The case for the Government is that ‘credit cannot be allowed of tax that has not reached the Government’. And ‘seamlessness’ is actually a promise to ‘flow what’s there to have flowed’. And if tax has not reached the Government, there’s nothing to ‘flow’ to the recipient. If a Recipient can take care to verify that right quantity and quality of supplies were delivered and that Supplier can take care to issue invoice and collect payment in time, can Government be expected to look into remittance of this tax with no responsibility shouldered by parties involved in carrying out the taxable supply? Can parties to the taxable supply still take shelter under ‘impossible eventuality’?

The case of trade is entirely different because the recipient cannot be held responsible for the failure of the supplier. Hon’ble Supreme Court has held that tax credit is ‘indefeasible and vested right’ in Eicher Motors Ltd. v. UoI 1999 (106) ELT 3 (SC). The question would, therefore, revolve around ‘time of vesting’. If it is a right that is ‘not yet vested’ (or inchoate right), then such unvested rights are for non-vesting. And if the right has already vested, then it’s indefeasible and leaves no room for the Government to unsettle it. In fact, Hon’ble Gujarat High Court, although on other grounds, reiterated this principle while striking down a questionable proviso in notification 20/2018-CT(R) dated 26 Jul 2018 in Shabnam Petrofils (P) Ltd. v. UoI in CA 16213 of 2018 (Guj.) that attempted to ‘lapse’ vested credits.

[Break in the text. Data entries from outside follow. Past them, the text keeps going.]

/-- The counters and interrupt bits of a job that ends (R150, R155, R156). -/
def Chip.jobCounts (c : Chip) (s : Nat) (j : Job) (rst nreg : Nat) : Chip :=
  let c := c.count BSN_CNT_DONE__DONE 1
  let c := if rst = rsDEADLINE then (c.count BSN_CNT_EXC__DEADLINE 1).raise BSN_INT_STATUS__DEADLINE else c
  let c := if rst = rsSTALE then (c.count BSN_CNT_EXC__STALE 1).raise BSN_INT_STATUS__STALE else c
  let c := if rst = rsOVERFLOW ∨ rst = rsBADIN then
      (c.count BSN_CNT_EXC__OVERFLOW 1).raise BSN_INT_STATUS__OVERFLOW else c
  let c := if 0 < nreg then c.count BSN_CNT_EXC__REGULARISED 1 else c
  if s < 128 then c
  else
    let c := (c.raiseBit (BSN_DONE_PEND ((s - 128) / 32)) ((s - 128) % 32)).raise BSN_INT_STATUS__SLOT_DONE
    if jEvt j.d then
      c.hostEvent 5 [w32 ((c.rslot s).seq * 2 ^ 16 + rst * 2 ^ 12 + jKind j.d * 2 ^ 8 + s),
        w32 (bits (wordAt j.d 12) 15 0)]
    else c

/-- A job ends with a status: its header is written and its worker and list entry are freed. `data` none keeps the data,
VALID and SRC_SEQ the slot holds (R140); `iter` and the residuals are those of the returned iterate (R145, R146). -/
def Chip.endJob (c : Chip) (s : Nat) (j : Job) (rst : Nat) (data : Option (Bool × List Word)) (cut : Bool) : Chip :=
  let x := c.rslot s
  let seq := (x.seq + 1) % 2 ^ 16
  let valid := match data with
    | some d => d.1
    | none => x.valid
  let ws := match data with
    | some d => d.2
    | none => x.data
  let src := match data with
    | some _ => seq
    | none => x.srcSeq
  let w0 := seq * 2 ^ 16 + rst * 2 ^ 12 + b2n valid * 2 ^ 11 + b2n j.cold * 2 ^ 10 + b2n cut * 2 ^ 9
    + b2n (0 < j.nreg) * 2 ^ 8 + jKind j.d * 2 ^ 4
  let hdr : List Word := [w32 w0, w32 (bits (wordAt j.d 12) 15 0 * 2 ^ 16 + ws.length), w32 (j.nreg % 2 ^ 16 * 2 ^ 16 + j.iter),
    w32 (j.firstReg.getD 0xFFFF), j.resP, j.resD, w32 c.poundNum, w32 (c.phase % 2 ^ 18), w32 src,
    0, 0, 0, 0, 0, 0, 0]
  let keep := data.isNone
  let c := c.setRslot s ⟨hdr, ws, if keep then x.kind else jKind j.d, if keep then x.n else jN j.d⟩
  let c := ((c.dropJob s).workDone (.job s)).unlist 0 (.job s)
  c.jobCounts s j rst j.nreg

/-- A job ends with a status that carries no result (R142); `cut` says that a mode change stopped it (R123). -/
def Chip.failJob (c : Chip) (s : Nat) (j : Job) (rst : Nat) (cut : Bool) : Chip :=
  let c := c.endJob s j rst (some (false, List.replicate (jLen j.d) 0)) cut
  if j.owner = 2 then c.reseedResult s rst [] false else c

/-! ## The quadratic programme (R169 to R175) -/

/-- What the QP job reads: dimensions, parameters, matrices and vectors. -/
structure QpIn where
  n : Nat
  m : Nat
  refac : Bool
  sigma : Nat
  rho : Nat
  alpha : Nat
  p : List (List Nat)
  a : List (List Nat)
  q : List Nat
  l : List Nat
  u : List Nat
  keys : List Nat
  dual : Nat
  deriving DecidableEq, Repr

/-- The QP's operands in the arena: `p` row by row with its upper part taken from the lower, `a` row by row (R169). -/
def Chip.qpRead (c : Chip) (d : List Word) : QpIn :=
  let n := jN d
  let m := jM d
  let pb := jA d
  let o (i : Nat) : Nat := pb + bits (c.arenaW (pb + i)) 22 0
  let v (k : Nat) : Nat := 16 * ceilDiv (4 * k) 16
  let pAt (i j : Nat) : Nat := if j ≤ i then c.arenaW (o 0x10 + 4 * (j * n + i)) else c.arenaW (o 0x10 + 4 * (i * n + j))
  { n := n, m := m, refac := (c.arenaW pb).testBit 31
    sigma := c.arenaW (pb + 4), rho := c.arenaW (pb + 8), alpha := c.arenaW (pb + 12)
    p := (List.range n).map (fun i => (List.range n).map (pAt i))
    a := (List.range m).map (fun r => (List.range n).map (fun i => c.arenaW (o 0x14 + 4 * (i * jLda d + r))))
    q := c.arenaWords (jB d) n, l := c.arenaWords (jB d + v n) m, u := c.arenaWords (jB d + v n + v m) m
    keys := c.arenaWords (o 0x18) m, dual := o 0x1C }

/-- The conditions of R125 and R170 on the operands, the words of a reused factor among them. -/
def Chip.qpOk (c : Chip) (d : List Word) (g : QpIn) : Bool :=
  fFinite g.sigma && fLt 0 g.sigma && fFinite g.rho && fLt 0 g.rho
    && fFinite g.alpha && fLt 0 g.alpha && fLt g.alpha 0x40000000
    && g.p.all allFinite && g.a.all allFinite && allFinite g.q && allFinite g.l && allFinite g.u
    && (g.l.zip g.u).all (fun e => fLe e.1 e.2)
    && decide g.keys.Nodup
    && (g.refac || (c.facValid (jF d) && c.facN (jF d) == g.n && allFinite (c.facRead (jF d)).words))

/-- Column i of A. -/
def QpIn.col (g : QpIn) (i : Nat) : List Nat := g.a.map (fun r => r.getD i 0)

/-- A·x. -/
def QpIn.ax (g : QpIn) (x : List Nat) : List Nat := g.a.map (fun r => dotF r x)

/-- The entries of the primal and of the dual residual of an iterate (R171). -/
def qpResid (g : QpIn) (x z y : List Nat) : List Nat × List Nat :=
  (((g.ax x).zip z).map (fun e => fSub e.1 e.2),
   (List.range g.n).map (fun i => fAdd (fAdd (dotF (g.p.getD i []) x) (g.q.getD i 0)) (dotF (g.col i) y)))

/-- The largest absolute value of a vector. -/
def fNormMax (l : List Nat) : Nat := l.foldl (fun m e => fMax m (fAbs e)) 0

/-- The residuals of an iterate (R171). -/
def qpRes (g : QpIn) (x z y : List Nat) : Nat × Nat :=
  let r := qpResid g x z y
  (fNormMax r.1, fNormMax r.2)

/-- The job as it starts: its starting iterate from the slot and the dual area as they stand now, and the status that the
operands bind it to (R125, R144, R170, R174). -/
def Chip.qpStart (c : Chip) (j : Job) : Job :=
  let g := c.qpRead j.d
  let ws := c.rslot (jWslot j.d)
  let usable := jWarm j.d && !j.coldStart && ws.valid && ws.kind == 5 && ws.n == g.n
  let x := if usable then (List.range g.n).map (wordAt ws.data) else List.replicate g.n 0
  let ax := g.ax x
  let dm := bits (c.arenaW g.dual) 26 16
  let v := 16 * ceilDiv (4 * dm) 16
  let dz := c.arenaWords (g.dual + 16) dm
  let dy := c.arenaWords (g.dual + 16 + v) dm
  let dk := c.arenaWords (g.dual + 16 + 2 * v) dm
  let match_ := jWarm j.d && decide (bits (c.arenaW g.dual) 15 0 = ws.srcSeq)
  let kept := g.keys.map (fun k => if match_ then dk.findIdx? (· == k) else none)
  let zy : List (Nat × Nat) := kept.zipIdx.map (fun e => match e.1 with
    | some i => (dz.getD i 0, dy.getD i 0)
    | none => (fMin (fMax (ax.getD e.2 0) (g.l.getD e.2 0)) (g.u.getD e.2 0), 0))
  let read := allFinite x && (kept.zip zy).all (fun e => e.1.isNone || (fFinite e.2.1 && fFinite e.2.2))
  let formed := (kept.zip ax).all (fun e => e.1.isSome || fFinite e.2)
  let fail := if !(c.qpOk j.d g && read) then some rsBADIN else if formed then none else some rsOVERFLOW
  { j with cold := jWarm j.d && !usable, warm := usable, x := x.map w32, z := zy.map (fun e => w32 e.1)
           y := zy.map (fun e => w32 e.2), fail := fail }

/-- The factor of a QP job: formed from its operands, or the one its store holds (R171). -/
def Chip.qpFac (c : Chip) (j : Job) : Fac :=
  let g := c.qpRead j.d
  let kk (i k : Nat) : Nat :=
    let v := fFma g.rho (dotF (g.col i) (g.col k)) ((g.p.getD i []).getD k 0)
    if i = k then fAdd v g.sigma else v
  if g.refac then cholF g.n kk (jTau j.d) (jDelta j.d) else c.facRead (jF j.d)

/-- The setup of the QP: a factor that completes becomes current; one that overflows leaves the store as it is, and the truth
value is false (R128, R142, R171). -/
def Chip.qpSetup (c : Chip) (s : Nat) (j : Job) : Chip × Job × Bool :=
  let fac := c.qpFac j
  if fac.finite = false then (c, { j with nreg := fac.nreg, firstReg := fac.first }, false)
  else
    let g := c.qpRead j.d
    let j := { j with facDone := true, newFac := g.refac, nreg := fac.nreg, firstReg := fac.first }
    let c := if g.refac then c.facWrite (jF j.d) g.n g.n fac else c
    (c.setJob s j, j, true)

/-- One iteration of R171 on (x, z, y), with the residuals; the truth value says that no operation overflowed or was invalid
(R125), the values that a clamp may hide among them. -/
def qpStep (g : QpIn) (fac : Fac) (x z y : List Nat) : List Nat × List Nat × List Nat × (Nat × Nat) × Bool :=
  let rinv := fDiv 0x3F800000 g.rho
  let w := (z.zip y).map (fun e => fFma g.rho e.1 (fNeg e.2))
  let gv := (x.zip g.q).zipIdx.map (fun e => fAdd (fFma g.sigma e.1.1 (fNeg e.1.2)) (dotF (g.col e.2) w))
  let xt := fac.solve g.n gv
  let zt := g.ax xt
  let zr := (zt.zip z).map (fun e => fFma g.alpha (fSub e.1 e.2) e.2)
  let zv := (y.zip zr).map (fun e => fFma rinv e.1 e.2)
  let z' := zv.zipIdx.map (fun e => fMin (fMax e.1 (g.l.getD e.2 0)) (g.u.getD e.2 0))
  let y' := (zr.zip (z'.zip y)).map (fun e => fFma g.rho (fSub e.1 e.2.1) e.2.2)
  let x' := (xt.zip x).map (fun e => fFma g.alpha (fSub e.1 e.2) e.2)
  let r := qpResid g x' z' y'
  (x', z', y', (fNormMax r.1, fNormMax r.2), [w, gv, xt, zt, zr, zv, x', y', r.1, r.2].all allFinite)

/-- The distances the summary of R175 takes from the rows at x: l − A·x and A·x − u of the rows of key kinds 0 to 2, and
A·x − l of the collision rows. -/
def QpIn.gaps (g : QpIn) (x : List Nat) : List Nat × List Nat :=
  let rows := ((g.ax x).zip (g.l.zip g.u)).zip g.keys
  let of (b : Bool) := rows.filter (fun e => (bits e.2 31 30 == 3) == b)
  ((of false).flatMap (fun e => [fSub e.1.2.1 e.1.1, fSub e.1.1 e.1.2.2]), (of true).map (fun e => fSub e.1.1 e.1.2.1))

/-- The result words of an iterate (R175). -/
def qpData (g : QpIn) (x : List Nat) (conv newFac : Bool) : List Nat :=
  let px := g.p.map (fun r => dotF r x)
  let obj := fAdd (fMul 0x3F000000 (dotF x px)) (dotF g.q x)
  let gaps := g.gaps x
  let one (b : Bool) : Nat := if b then 0x3F800000 else 0
  x ++ [obj, gaps.1.foldl fMax 0, gaps.2.foldl fMin 0x7F7FFFFF, one conv, one newFac, g.rho, 0, 0]

/-- No operation that forms an iterate's result words overflows or is invalid (R125), those whose result a maximum or minimum
may hide among them. -/
def qpDataOk (g : QpIn) (x : List Nat) : Bool :=
  allFinite (qpData g x false false) && allFinite (g.gaps x).1 && allFinite (g.gaps x).2

/-- The dual area rewritten with an iterate (R175). -/
def Chip.dualWrite (c : Chip) (g : QpIn) (seq : Nat) (z y : List Nat) : Chip :=
  let v := 16 * ceilDiv (4 * g.m) 16
  let c := c.arenaPut g.dual [g.m * 2 ^ 16 + seq, 0, 0, 0]
  ((c.arenaPut (g.dual + 16) z).arenaPut (g.dual + 16 + v) y).arenaPut (g.dual + 16 + 2 * v) g.keys

/-- The words of an iterate as numbers. -/
def natWords (l : List Word) : List Nat := l.map BitVec.toNat

/-- The status of a job whose operands or arithmetic bind it to `bad` when it is stopped with `rst`: a cancelled job ends
ABORTED whatever they hold (R125, R143). -/
def stopRst (rst bad : Nat) : Nat := if rst = rsABORTED then rsABORTED else bad

/-- The QP ends with new data of the iterate it holds, VALID or not, and the dual area is rewritten with that iterate and the
current keys (R175). -/
def Chip.qpWrite (c : Chip) (s : Nat) (j : Job) (rst : Nat) (valid conv cut : Bool) : Chip :=
  let g := c.qpRead j.d
  let seq := ((c.rslot s).seq + 1) % 2 ^ 16
  let c := c.endJob s j rst (some (valid, (qpData g (natWords j.x) conv j.newFac).map w32)) cut
  c.dualWrite g seq (natWords j.z) (natWords j.y)

/-- The QP ends with the iterate it holds, written as new data with its dual area (R138, R172, R175); a summary that
overflows ends it OVERFLOW (R125). -/
def Chip.qpEnd (c : Chip) (s : Nat) (j : Job) (rst : Nat) (conv cut : Bool) : Chip :=
  if qpDataOk (c.qpRead j.d) (natWords j.x) = false then c.failJob s j (stopRst rst rsOVERFLOW) cut
  else c.qpWrite s j rst true conv cut

/-- The QP is stopped before an iteration has completed: it returns its starting iterate with its residuals, VALID where it
came from a warm start (R138). A slot that was its own warm start holds that iterate already and keeps its data, the dual area
with it; elsewhere the iterate is new data (R175; log entry 32). Residuals or a summary that overflow end it OVERFLOW (R125). -/
def Chip.qpEndStart (c : Chip) (s : Nat) (j : Job) (rst : Nat) (cut : Bool) : Chip :=
  let g := c.qpRead j.d
  let r := qpResid g (natWords j.x) (natWords j.z) (natWords j.y)
  let keep := j.warm && jWslot j.d == s
  if !(allFinite r.1 && allFinite r.2 && (keep || qpDataOk g (natWords j.x))) then c.failJob s j (stopRst rst rsOVERFLOW) cut
  else
    let j := { j with resP := w32 (fNormMax r.1), resD := w32 (fNormMax r.2) }
    if keep then c.endJob s j rst none cut else c.qpWrite s j rst j.warm false cut

/-- The cycles of an iteration (R173). -/
def qpCycles (n m : Nat) : Nat :=
  2 * ceilDiv (n * n) 512 + 8 * n + 4 * ceilDiv (m * n) 512 + ceilDiv (8 * (m + n)) 512 + 64

/-- OK, or REGULARISED when a pivot was flagged (R134). -/
def okOrReg (nreg : Nat) : Nat := if nreg = 0 then rsOK else rsREG

/-- One iteration of a running QP ends at this tick: the setup first if it has not been made, then convergence, ITER_MAX
and the deadline are tested (R138, R141, R170 to R172). DEDUCED: the first iteration, which starts when the setup ends, lasts
at most the cycles R173 gives an iteration (log entry 108). -/
def Chip.qpIterEnd (c : Chip) (s : Nat) : Chip :=
  match c.job s with
  | none => c
  | some j =>
    if j.running = false ∨ jKind j.d ≠ 5 then c
    else if j.fail.isSome then c.failJob s j (j.fail.getD rsBADIN) false
    else
      let r := if j.facDone then (c, j, true) else c.qpSetup s j
      let c := r.1
      let j := r.2.1
      if r.2.2 = false then c.failJob s j rsOVERFLOW false
      else
        let g := c.qpRead j.d
        let it := qpStep g (c.facRead (jF j.d)) (natWords j.x) (natWords j.z) (natWords j.y)
        let res := it.2.2.2.1
        if it.2.2.2.2 = false then c.failJob s j rsOVERFLOW false
        else
          let dur := if j.iter = 0 then min (c.now - j.iterT) (qpCycles g.n g.m) else c.now - j.iterT
          let j := { j with x := it.1.map w32, z := it.2.1.map w32, y := it.2.2.1.map w32
                            resP := w32 res.1, resD := w32 res.2, iter := j.iter + 1, iterT := c.now }
          let conv := fLe res.1 (jEps j.d) && fLe res.2 (jEps j.d)
          if conv ∨ jKp j.d ≤ j.iter then c.qpEnd s j (okOrReg j.nreg) conv false
          else if c.jobDeadline j < c.now + dur then c.qpEnd s j rsDEADLINE false false
          else c.setJob s j
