-- ==== Sys2Proof/Machine/Weir.lean ====
section
/-! DEFINITION. The Weir's inputs, test pulses, limit monitors, Weir tick, reset recogniser and timers (R346 to R371). -/

namespace Sys2Proof.Machine

/-! ## Safe inputs (R351 to R353) -/

/-- Ticks of a µs. -/
abbrev usTicks : Nat := 800

/-- A test-pulse output's mask runs: from the pulse's start to TP_SET µs after its end (R353). -/
def Chip.tpMasked (c : Chip) (k : Nat) : Bool :=
  match tabGet (fun _ => (none : Option Nat)) c.weir.pulse k with
  | none => false
  | some st => decide (c.now < st + (bits (c.ws 0x40) 25 16 + bits (c.ws 0x44) 9 0) * usTicks)

/-- The channel of an input is masked by its test pulse. -/
def Chip.inMasked (c : Chip) (w : Nat) (chB : Bool) : Bool :=
  if chB then w.testBit 19 && c.tpMasked (bits w 18 16) else w.testBit 23 && c.tpMasked (bits w 22 20)

/-- One channel takes a raw sample: a new level is accepted after the raw level has been stable for FILT (R351). -/
def InCh.sample (x : InCh) (now : Nat) (raw : Bool) (filt : Nat) : InCh :=
  let since := if raw = x.raw then x.since else now
  { lvl := if filt * usTicks ≤ now - since then raw else x.lvl, raw := raw, since := since }

/-- Weir A watches the raw levels of an input: FAST set, ROLE FUNCTION (R352). -/
def fastWatch (w : Nat) : Bool := w.testBit 31 && w.testBit 27 && inRole w == 0

/-- A safe input as Weir B takes its sample: a masked channel holds what it had (R351, R353). -/
def Chip.sampledB (c : Chip) (i : Nat) (pinA pinB : Bool) : SafeIn :=
  let w := c.ws (inOff i)
  let filt := bits (c.ws (inOff i + 4)) 14 0
  let x := c.safeInB i
  { x with
    a := if c.inMasked w false then x.a else x.a.sample c.now pinA filt
    b := if c.inMasked w true then x.b else x.b.sample c.now pinB filt }

/-- A safe input as Weir A takes its sample: a masked channel holds its filtered level and its fast path, and outside
the mask the fast path is the raw level (R351 to R353). -/
def Chip.sampledA (c : Chip) (i : Nat) (pinA pinB : Bool) : SafeIn :=
  let w := c.ws (inOff i)
  let filt := bits (c.ws (inOff i + 4)) 14 0
  let x := c.safeIn i
  { x with
    a := if c.inMasked w false then x.a else x.a.sample c.now pinA filt
    b := if c.inMasked w true then x.b else x.b.sample c.now pinB filt
    fast := if c.inMasked w false then x.fast else fastWatch w && demA pinA
    fastB := if c.inMasked w true then x.fastB else fastWatch w && demB w pinB }

/-- A safe input takes its sample in both Weir channels (R346, R351). -/
def Chip.sampleInput (c : Chip) (i : Nat) (pinsA pinsB : PinLevels) : Chip :=
  c.setSafeIn i (c.sampledA i (pinsA.byA.testBit i) (pinsB.byA.testBit i))
    (c.sampledB i (pinsA.byB.testBit i) (pinsB.byB.testBit i))

/-- The test-pulse outputs whose pulse has ended return high (R353). -/
def Chip.tpRelease (c : Chip) : Chip :=
  c.each ((List.range 8).filter (fun k => c.weir.tpLow.testBit k
      && (match tabGet (fun _ => (none : Option Nat)) c.weir.pulse k with
          | none => true
          | some st => decide (st + bits (c.ws 0x40) 25 16 * usTicks ≤ c.now)))) (fun c k =>
    (c.setWeir (fun w => { w with tpLow := w.tpLow ^^^ 2 ^ k })).emit (.pin pinTP k true))
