-- ==== Sys2Proof/Machine/Tow.lean ====
section
/-! DEFINITION. Towpath: frames, polls with guard and slip, replies judged and routed, auxiliary words, quarantine and
probes, references, foreign masters and command frames (R214 to R256, R263 to R267). -/

namespace Sys2Proof.Machine

/-! ## Configuration window (R244, R247, R249, R268) -/

/-- A word of the Towpath configuration. The barge table and the item sets of R268 stand behind the window's 128 KiB. -/
def Chip.towW (c : Chip) (off : Nat) : Nat := (memWord 0 c.mem.tow off).toNat

/-- Offset of the barge table. -/
abbrev towBarges : Nat := 0x20000
/-- Offset of the item sets. -/
abbrev towSets : Nat := 0x40000

/-- Pound divisor D of a two-bit code. -/
def divOf (x : Nat) : Nat := 2 ^ (x % 4)

/-- EN of a schedule entry. -/
def Chip.eEn (c : Chip) (e : Nat) : Bool := (c.towW (16 * e)).testBit 31
/-- The entry is a MGMT entry. -/
def Chip.eMgmt (c : Chip) (e : Nat) : Bool := (c.towW (16 * e)).testBit 30
/-- Barge of an entry. -/
def Chip.eBarge (c : Chip) (e : Nat) : Nat := bits (c.towW (16 * e)) 18 16
/-- Port of an entry. -/
def Chip.ePort (c : Chip) (e : Nat) : Nat := bits (c.towW (16 * e)) 5 0
/-- Item set of an entry. -/
def Chip.eIset (c : Chip) (e : Nat) : Nat := bits (c.towW (16 * e)) 21 19
/-- OFFSET of an entry. -/
def Chip.eOffset (c : Chip) (e : Nat) : Nat := bits (c.towW (16 * e + 4)) 17 0
/-- WOPEN of an entry. -/
def Chip.eOpen (c : Chip) (e : Nat) : Nat := bits (c.towW (16 * e + 8)) 31 16
/-- WCLOSE of an entry. -/
def Chip.eClose (c : Chip) (e : Nat) : Nat := bits (c.towW (16 * e + 8)) 15 0
/-- SLIP_MAX of an entry. -/
def Chip.eSlip (c : Chip) (e : Nat) : Nat := bits (c.towW (16 * e + 12)) 31 16
/-- MAP_BASE of an entry. -/
def Chip.eMap (c : Chip) (e : Nat) : Nat := bits (c.towW (16 * e + 12)) 11 0

/-- The entry is due in pound n under its divisor and slot (R244). -/
def Chip.eDue (c : Chip) (e n : Nat) : Bool :=
  let w := c.towW (16 * e)
  n % divOf (bits w 29 28) == bits w 27 25

/-- The map entries of a reply's list, in order: it ends at KIND 0, after 16, or at the table's end (R247). -/
def Chip.mapList (c : Chip) (base : Nat) : List Nat :=
  (((List.range 16).map (fun j => if base + j < 4096 then c.towW (0x10000 + 4 * (base + j)) else 0)).takeWhile
    (fun w => bits w 31 28 != 0))

/-- A barge-table word (R268). -/
def Chip.bargeW (c : Chip) (i k : Nat) : Nat := c.towW (towBarges + 16 * i + 4 * k)

/-- A barge is PRESENT below NB. -/
def Chip.bPresent (c : Chip) (p b : Nat) : Bool :=
  decide (b ≤ c.fld (TOW_PORT_CFG__NBM1 p)) && (c.bargeW (8 * p + b) 1).testBit 31
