/-- A request for a bank slot (R76): the active slot withdraws, any other replaces what is pending; with RESEED its job is
submitted with the stored x̂ and the set-points of the last update (R82). A standby takes the applied values from the ledger
and submits no job (R83). -/
def Chip.requestBank (c : Chip) (f slot : Nat) (reseed : Bool) : Chip :=
  let c := c.reseedDrop f
  if slot = c.fld (LCK_FSTAT__ACTIVE f) then c.setFld (LCK_FSTAT__PEND_V f) 0
  else
    let c := (c.setFld (LCK_FSTAT__PENDING f) slot).raise (LCK_FSTAT__PEND_V f)
    let x := c.flight f
    let c := c.setFlight f { x with swapReg := c.now }
    if reseed && c.drives then
      let q : Reseed := { reg := c.now, deadline := c.now + c.rsdTicks f, waiting := true, ready := none,
                          job := padTo (c.fNx f) x.xh ++ padTo (c.fNu f) x.r }
      (c.setFlight f { c.flight f with reseed := some q }).reseedOffer f
    else c

/-- BANK_MISS: the swap is not made (R79, R81). -/
def Chip.bankMiss (c : Chip) (f : Nat) : Chip :=
  ((c.setFld (LCK_FSTAT__PEND_V f) 0).raise (LCK_FSTAT__BANK_MISS f)).raise LCK_INT_STATUS__BANK_MISS

/-- RESEED_RETRY: a waiting request is offered again until its time-out (R84, R151). -/
def execReseedRetry (t : Nat) (f : Fin 32) (s : State) : Host.Outcome State Fault Refusal :=
  s.event t (fun c =>
    match (c.flight f.val).reseed with
    | some q => if q.waiting && decide (c.now ≤ q.deadline + 256) then c.reseedOffer f.val else c
    | none => c)

/-- The time-out tick of a reseed without a result: the swap is made without reseed (R84). -/
def Chip.reseedTimeout (c : Chip) (f : Nat) : Chip :=
  match (c.flight f).reseed with
  | none => c
  | some q =>
    let c := c.at (q.deadline + 256)
    if q.ready.isSome then c
    else
      let stop := decide (q.waiting = false)
      let c := c.setFlight f { c.flight f with
        reseed := some { q with waiting := false, ready := some (q.deadline + 256, none) } }
      let c := if stop then c.stopJob f rsABORTED rsABORTED false else c
      (c.setFld (LCK_FSTAT__RSD_BUSY f) 0).raise LCK_INT_STATUS__RESEED_FAIL

/-- RESEED_TIMEOUT (R84). -/
def execReseedTimeout (f : Fin 32) (s : State) : Host.Outcome State Fault Refusal :=
  s.event s.chip.now (fun c => c.reseedTimeout f.val)

/-! ## Ready ticks and units (R23, R52, R53, R544) -/

/-- The tick from which a position channel's value of this pound is complete, if it is. -/
def Chip.chanReady (c : Chip) (ch : Nat) : Option Nat :=
  let x := c.chan ch
  let ty := c.chType ch
  if ty = 0 ∨ 4 < ty then some c.pnd.start
  else if ty = 3 then c.towChanReady ch
  else if x.availP = some c.poundNum then some x.availT
  else none

/-- The tick from which a measurement is complete, if it is. -/
def Chip.measReady (c : Chip) (f m : Nat) : Option Nat :=
  let src := c.measSrc f m
  if c.measQty f m = 2 then c.auxReady src else c.chanReady src

/-- The last tick of the pound. -/
def Chip.lastTick (c : Chip) : Nat := c.pnd.start + c.poundLen - 1

/-- The ready tick of a flight due in this pound, once it is reached (R23 item 3, R544). -/
def Chip.readyTick (c : Chip) (f : Nat) : Option Nat :=
  let r := (List.range (c.fNy f)).foldl (fun m i => laterTick m (c.measReady f i)) (some c.pnd.start)
  match r with
  | some t => some (min t c.lastTick)
  | none => if c.lastTick ≤ c.now then some c.lastTick else none

/-- The lock units of a flight (R52). -/
def Chip.fUnits (c : Chip) (f : Nat) : List Nat := if c.fPair f then [c.fUnit f, c.fUnit f + 1] else [c.fUnit f]

/-- Two flights share a unit. -/
def Chip.shareUnit (c : Chip) (f g : Nat) : Bool := (c.fUnits f).any (fun u => (c.fUnits g).contains u)

/-- The flight's updates run: it has a mode, or it enters TRACK with its first due update (R61, R63, R81). -/
def Chip.fActive (c : Chip) (f : Nat) : Bool :=
  let x := c.flight f
  !x.idleOut && (c.fMode f != 0 || x.wantTrack)

/-- The flight is due in this pound and its update has not started. -/
def Chip.fWaits (c : Chip) (f : Nat) : Bool :=
  c.pnd.due.contains f && c.fActive f && decide ((c.flight f).startedP ≠ some c.poundNum)

/-- The ready tick of the update of f that comes next: one owed from an ended pound, or this pound's (R24, R53). -/
def Chip.waitTick (c : Chip) (f : Nat) : Option Nat := match (c.flight f).owed with
  | o :: _ => if c.fActive f then some o.ready else none
  | [] => if c.fWaits f then c.readyTick f else none

/-- Every flight on the units of f has left them. -/
def Chip.unitsIdle (c : Chip) (f : Nat) : Bool :=
  c.enFlights.all (fun g => !c.shareUnit f g || ((c.flight g).upd.isNone && decide ((c.flight g).freeT ≤ c.now)))

/-- No other waiting flight on the units goes first: an earlier ready tick, or an equal one and a lower number (R53). -/
def Chip.firstInLine (c : Chip) (f t : Nat) : Bool :=
  c.enFlights.all (fun g => g == f || !c.shareUnit f g ||
    (match c.waitTick g with
     | some r => decide (t < r) || (r == t && decide (f < g))
     | none => true))

/-- The update of flight f that became ready in tick `t` may start: the tick has come, its units are idle and it is first
in line (R53). -/
def Chip.mayStart (c : Chip) (f t : Nat) : Bool :=
  c.drives && decide (t ≤ c.now) && c.unitsIdle f && c.firstInLine f t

The jury is out as to on whose side does ‘balance of convenience’ lie; and whether this was the real meaning of responsibility that taxpayers bargained for while seeking “minimal Government, maximum governance”. The government would say “yes”, because GST is a ‘self-assessment’ tax where tax administration has retained authority to interfere only by exception, howsoever extensive and pervasive these exceptions may be.